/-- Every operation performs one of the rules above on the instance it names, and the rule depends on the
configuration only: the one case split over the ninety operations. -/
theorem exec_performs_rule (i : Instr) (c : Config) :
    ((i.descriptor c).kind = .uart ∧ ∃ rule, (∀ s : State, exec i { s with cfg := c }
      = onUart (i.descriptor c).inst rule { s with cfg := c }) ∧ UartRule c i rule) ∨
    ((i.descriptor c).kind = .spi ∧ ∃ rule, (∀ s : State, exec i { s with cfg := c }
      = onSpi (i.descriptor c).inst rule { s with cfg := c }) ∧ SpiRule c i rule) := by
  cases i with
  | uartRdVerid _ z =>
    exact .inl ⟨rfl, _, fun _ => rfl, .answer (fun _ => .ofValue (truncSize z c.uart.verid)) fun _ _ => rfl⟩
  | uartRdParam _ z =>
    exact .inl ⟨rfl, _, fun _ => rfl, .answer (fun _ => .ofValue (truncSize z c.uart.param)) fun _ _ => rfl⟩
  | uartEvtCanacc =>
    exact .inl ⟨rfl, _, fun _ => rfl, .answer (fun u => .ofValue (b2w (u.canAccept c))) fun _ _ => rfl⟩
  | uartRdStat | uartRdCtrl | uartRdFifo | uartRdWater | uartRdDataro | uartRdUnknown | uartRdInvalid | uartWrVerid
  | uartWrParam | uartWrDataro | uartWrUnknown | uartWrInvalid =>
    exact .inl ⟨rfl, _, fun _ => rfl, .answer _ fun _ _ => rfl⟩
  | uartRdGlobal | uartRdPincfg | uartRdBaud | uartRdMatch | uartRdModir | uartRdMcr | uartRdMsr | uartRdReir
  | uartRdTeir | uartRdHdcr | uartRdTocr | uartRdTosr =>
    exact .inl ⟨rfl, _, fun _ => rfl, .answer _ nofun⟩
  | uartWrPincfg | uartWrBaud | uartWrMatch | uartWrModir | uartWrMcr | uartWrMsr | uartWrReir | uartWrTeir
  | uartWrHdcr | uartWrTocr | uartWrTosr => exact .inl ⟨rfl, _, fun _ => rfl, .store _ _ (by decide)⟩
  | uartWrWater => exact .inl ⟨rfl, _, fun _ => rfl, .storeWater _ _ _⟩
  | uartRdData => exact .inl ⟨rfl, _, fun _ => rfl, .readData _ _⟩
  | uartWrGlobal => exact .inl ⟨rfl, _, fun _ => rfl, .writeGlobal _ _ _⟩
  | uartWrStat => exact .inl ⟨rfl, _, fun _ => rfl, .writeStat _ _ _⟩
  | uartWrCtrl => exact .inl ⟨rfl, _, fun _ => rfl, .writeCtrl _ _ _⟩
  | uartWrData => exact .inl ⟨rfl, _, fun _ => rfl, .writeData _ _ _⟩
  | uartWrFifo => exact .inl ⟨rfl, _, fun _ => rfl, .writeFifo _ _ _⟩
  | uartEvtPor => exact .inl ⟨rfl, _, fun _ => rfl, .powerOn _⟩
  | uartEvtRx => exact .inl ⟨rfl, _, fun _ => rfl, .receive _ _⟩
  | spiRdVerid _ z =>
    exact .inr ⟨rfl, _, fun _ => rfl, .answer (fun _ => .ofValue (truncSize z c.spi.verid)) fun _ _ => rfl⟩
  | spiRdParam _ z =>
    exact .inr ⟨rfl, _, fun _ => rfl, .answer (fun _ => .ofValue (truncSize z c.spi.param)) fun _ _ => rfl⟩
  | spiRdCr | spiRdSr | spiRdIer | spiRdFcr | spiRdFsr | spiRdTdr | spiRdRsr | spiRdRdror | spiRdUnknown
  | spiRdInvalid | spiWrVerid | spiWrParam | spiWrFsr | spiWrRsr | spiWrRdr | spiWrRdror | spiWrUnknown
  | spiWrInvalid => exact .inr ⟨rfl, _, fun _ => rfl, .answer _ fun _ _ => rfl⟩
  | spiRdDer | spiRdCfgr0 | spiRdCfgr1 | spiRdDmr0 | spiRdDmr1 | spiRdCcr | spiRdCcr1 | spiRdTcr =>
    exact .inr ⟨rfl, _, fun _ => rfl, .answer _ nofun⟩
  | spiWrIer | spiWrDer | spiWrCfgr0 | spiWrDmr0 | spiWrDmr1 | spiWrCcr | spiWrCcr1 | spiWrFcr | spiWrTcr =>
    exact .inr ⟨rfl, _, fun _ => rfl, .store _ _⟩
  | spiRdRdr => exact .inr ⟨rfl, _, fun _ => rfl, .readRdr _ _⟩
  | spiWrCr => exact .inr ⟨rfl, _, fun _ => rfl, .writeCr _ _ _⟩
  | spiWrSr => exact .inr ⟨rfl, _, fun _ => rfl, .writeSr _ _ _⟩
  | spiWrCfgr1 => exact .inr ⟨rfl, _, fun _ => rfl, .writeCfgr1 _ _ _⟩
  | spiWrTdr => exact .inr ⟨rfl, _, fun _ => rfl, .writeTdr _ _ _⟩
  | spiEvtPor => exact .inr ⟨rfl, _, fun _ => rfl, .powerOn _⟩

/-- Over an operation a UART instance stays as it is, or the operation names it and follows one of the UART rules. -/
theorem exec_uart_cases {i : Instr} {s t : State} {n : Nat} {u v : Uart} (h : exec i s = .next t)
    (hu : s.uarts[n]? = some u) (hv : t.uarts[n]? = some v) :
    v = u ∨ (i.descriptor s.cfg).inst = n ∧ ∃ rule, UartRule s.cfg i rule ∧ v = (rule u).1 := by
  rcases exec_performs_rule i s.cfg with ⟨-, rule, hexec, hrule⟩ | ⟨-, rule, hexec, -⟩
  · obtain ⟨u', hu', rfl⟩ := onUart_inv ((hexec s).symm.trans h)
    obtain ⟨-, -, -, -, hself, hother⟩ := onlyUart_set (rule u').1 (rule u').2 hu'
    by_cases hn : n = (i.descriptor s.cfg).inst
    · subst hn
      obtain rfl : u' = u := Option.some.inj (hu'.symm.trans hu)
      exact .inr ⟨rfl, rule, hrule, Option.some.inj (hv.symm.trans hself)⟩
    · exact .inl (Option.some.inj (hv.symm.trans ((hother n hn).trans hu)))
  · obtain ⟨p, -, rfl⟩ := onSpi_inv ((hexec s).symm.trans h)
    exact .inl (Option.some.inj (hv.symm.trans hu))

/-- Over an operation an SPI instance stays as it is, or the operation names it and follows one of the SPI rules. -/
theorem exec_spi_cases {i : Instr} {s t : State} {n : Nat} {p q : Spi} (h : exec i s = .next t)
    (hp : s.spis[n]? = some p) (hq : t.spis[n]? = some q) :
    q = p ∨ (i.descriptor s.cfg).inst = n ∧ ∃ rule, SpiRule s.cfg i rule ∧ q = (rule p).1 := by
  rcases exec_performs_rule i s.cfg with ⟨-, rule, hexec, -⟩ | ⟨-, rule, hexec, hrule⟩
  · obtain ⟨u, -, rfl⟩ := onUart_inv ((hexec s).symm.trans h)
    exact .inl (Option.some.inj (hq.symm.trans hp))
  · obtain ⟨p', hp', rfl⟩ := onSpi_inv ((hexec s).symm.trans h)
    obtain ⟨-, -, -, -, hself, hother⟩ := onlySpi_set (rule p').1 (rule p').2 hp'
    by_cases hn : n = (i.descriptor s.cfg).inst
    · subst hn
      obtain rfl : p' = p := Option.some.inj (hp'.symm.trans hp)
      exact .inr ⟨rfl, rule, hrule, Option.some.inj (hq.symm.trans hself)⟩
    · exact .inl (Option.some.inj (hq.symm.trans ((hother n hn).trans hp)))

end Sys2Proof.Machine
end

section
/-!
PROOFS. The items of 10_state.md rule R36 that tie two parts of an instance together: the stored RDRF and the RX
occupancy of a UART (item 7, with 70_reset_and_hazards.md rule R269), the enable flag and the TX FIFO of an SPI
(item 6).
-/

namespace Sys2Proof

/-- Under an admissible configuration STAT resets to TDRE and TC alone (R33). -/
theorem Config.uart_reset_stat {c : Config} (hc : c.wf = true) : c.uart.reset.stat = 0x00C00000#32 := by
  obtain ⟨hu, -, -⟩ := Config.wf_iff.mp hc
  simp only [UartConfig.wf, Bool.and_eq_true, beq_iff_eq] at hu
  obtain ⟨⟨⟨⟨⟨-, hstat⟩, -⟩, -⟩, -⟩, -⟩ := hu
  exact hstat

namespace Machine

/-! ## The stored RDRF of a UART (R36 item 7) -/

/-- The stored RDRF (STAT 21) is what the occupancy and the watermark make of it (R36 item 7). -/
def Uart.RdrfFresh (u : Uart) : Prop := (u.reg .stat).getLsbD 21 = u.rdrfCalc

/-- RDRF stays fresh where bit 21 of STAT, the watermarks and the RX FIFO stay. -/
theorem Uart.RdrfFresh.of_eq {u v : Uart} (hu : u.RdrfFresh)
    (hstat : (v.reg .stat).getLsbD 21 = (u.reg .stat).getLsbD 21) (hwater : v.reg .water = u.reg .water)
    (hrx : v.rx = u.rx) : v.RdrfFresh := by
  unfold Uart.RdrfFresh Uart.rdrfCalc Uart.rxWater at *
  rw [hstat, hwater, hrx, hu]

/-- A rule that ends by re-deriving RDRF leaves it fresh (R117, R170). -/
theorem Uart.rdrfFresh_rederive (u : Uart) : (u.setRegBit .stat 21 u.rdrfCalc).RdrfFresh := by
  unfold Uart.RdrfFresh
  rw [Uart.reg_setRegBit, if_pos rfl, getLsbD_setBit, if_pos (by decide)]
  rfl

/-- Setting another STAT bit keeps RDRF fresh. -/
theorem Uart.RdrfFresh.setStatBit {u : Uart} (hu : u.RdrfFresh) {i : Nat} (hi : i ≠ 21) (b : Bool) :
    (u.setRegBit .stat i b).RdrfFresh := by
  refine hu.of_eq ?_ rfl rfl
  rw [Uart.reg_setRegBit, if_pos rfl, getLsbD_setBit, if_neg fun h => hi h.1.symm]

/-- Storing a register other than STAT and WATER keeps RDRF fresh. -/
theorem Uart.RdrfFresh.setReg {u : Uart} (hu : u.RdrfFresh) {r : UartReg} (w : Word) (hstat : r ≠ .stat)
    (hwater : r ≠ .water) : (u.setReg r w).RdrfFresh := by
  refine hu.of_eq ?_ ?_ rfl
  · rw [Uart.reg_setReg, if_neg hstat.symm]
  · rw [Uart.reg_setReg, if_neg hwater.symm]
##########
WHAT YOU ARE ASKED TO DO
From the first line of the data above through the line containing "exact .inl ⟨rfl, _, fun _ => rfl, .answer _ nofun⟩", repeat each line exactly, and add nothing.

SOLUTION TO THIS EXERCISE
/-- Every operation performs one of the rules above on the instance it names, and the rule depends on the
configuration only: the one case split over the ninety operations. -/
theorem exec_performs_rule (i : Instr) (c : Config) :
    ((i.descriptor c).kind = .uart ∧ ∃ rule, (∀ s : State, exec i { s with cfg := c }
      = onUart (i.descriptor c).inst rule { s with cfg := c }) ∧ UartRule c i rule) ∨
    ((i.descriptor c).kind = .spi ∧ ∃ rule, (∀ s : State, exec i { s with cfg := c }
      = onSpi (i.descriptor c).inst rule { s with cfg := c }) ∧ SpiRule c i rule) := by
  cases i with
  | uartRdVerid _ z =>
    exact .inl ⟨rfl, _, fun _ => rfl, .answer (fun _ => .ofValue (truncSize z c.uart.verid)) fun _ _ => rfl⟩
  | uartRdParam _ z =>
    exact .inl ⟨rfl, _, fun _ => rfl, .answer (fun _ => .ofValue (truncSize z c.uart.param)) fun _ _ => rfl⟩
  | uartEvtCanacc =>
    exact .inl ⟨rfl, _, fun _ => rfl, .answer (fun u => .ofValue (b2w (u.canAccept c))) fun _ _ => rfl⟩
  | uartRdStat | uartRdCtrl | uartRdFifo | uartRdWater | uartRdDataro | uartRdUnknown | uartRdInvalid | uartWrVerid
  | uartWrParam | uartWrDataro | uartWrUnknown | uartWrInvalid =>
    exact .inl ⟨rfl, _, fun _ => rfl, .answer _ fun _ _ => rfl⟩
  | uartRdGlobal | uartRdPincfg | uartRdBaud | uartRdMatch | uartRdModir | uartRdMcr | uartRdMsr | uartRdReir
  | uartRdTeir | uartRdHdcr | uartRdTocr | uartRdTosr =>
    exact .inl ⟨rfl, _, fun _ => rfl, .answer _ nofun⟩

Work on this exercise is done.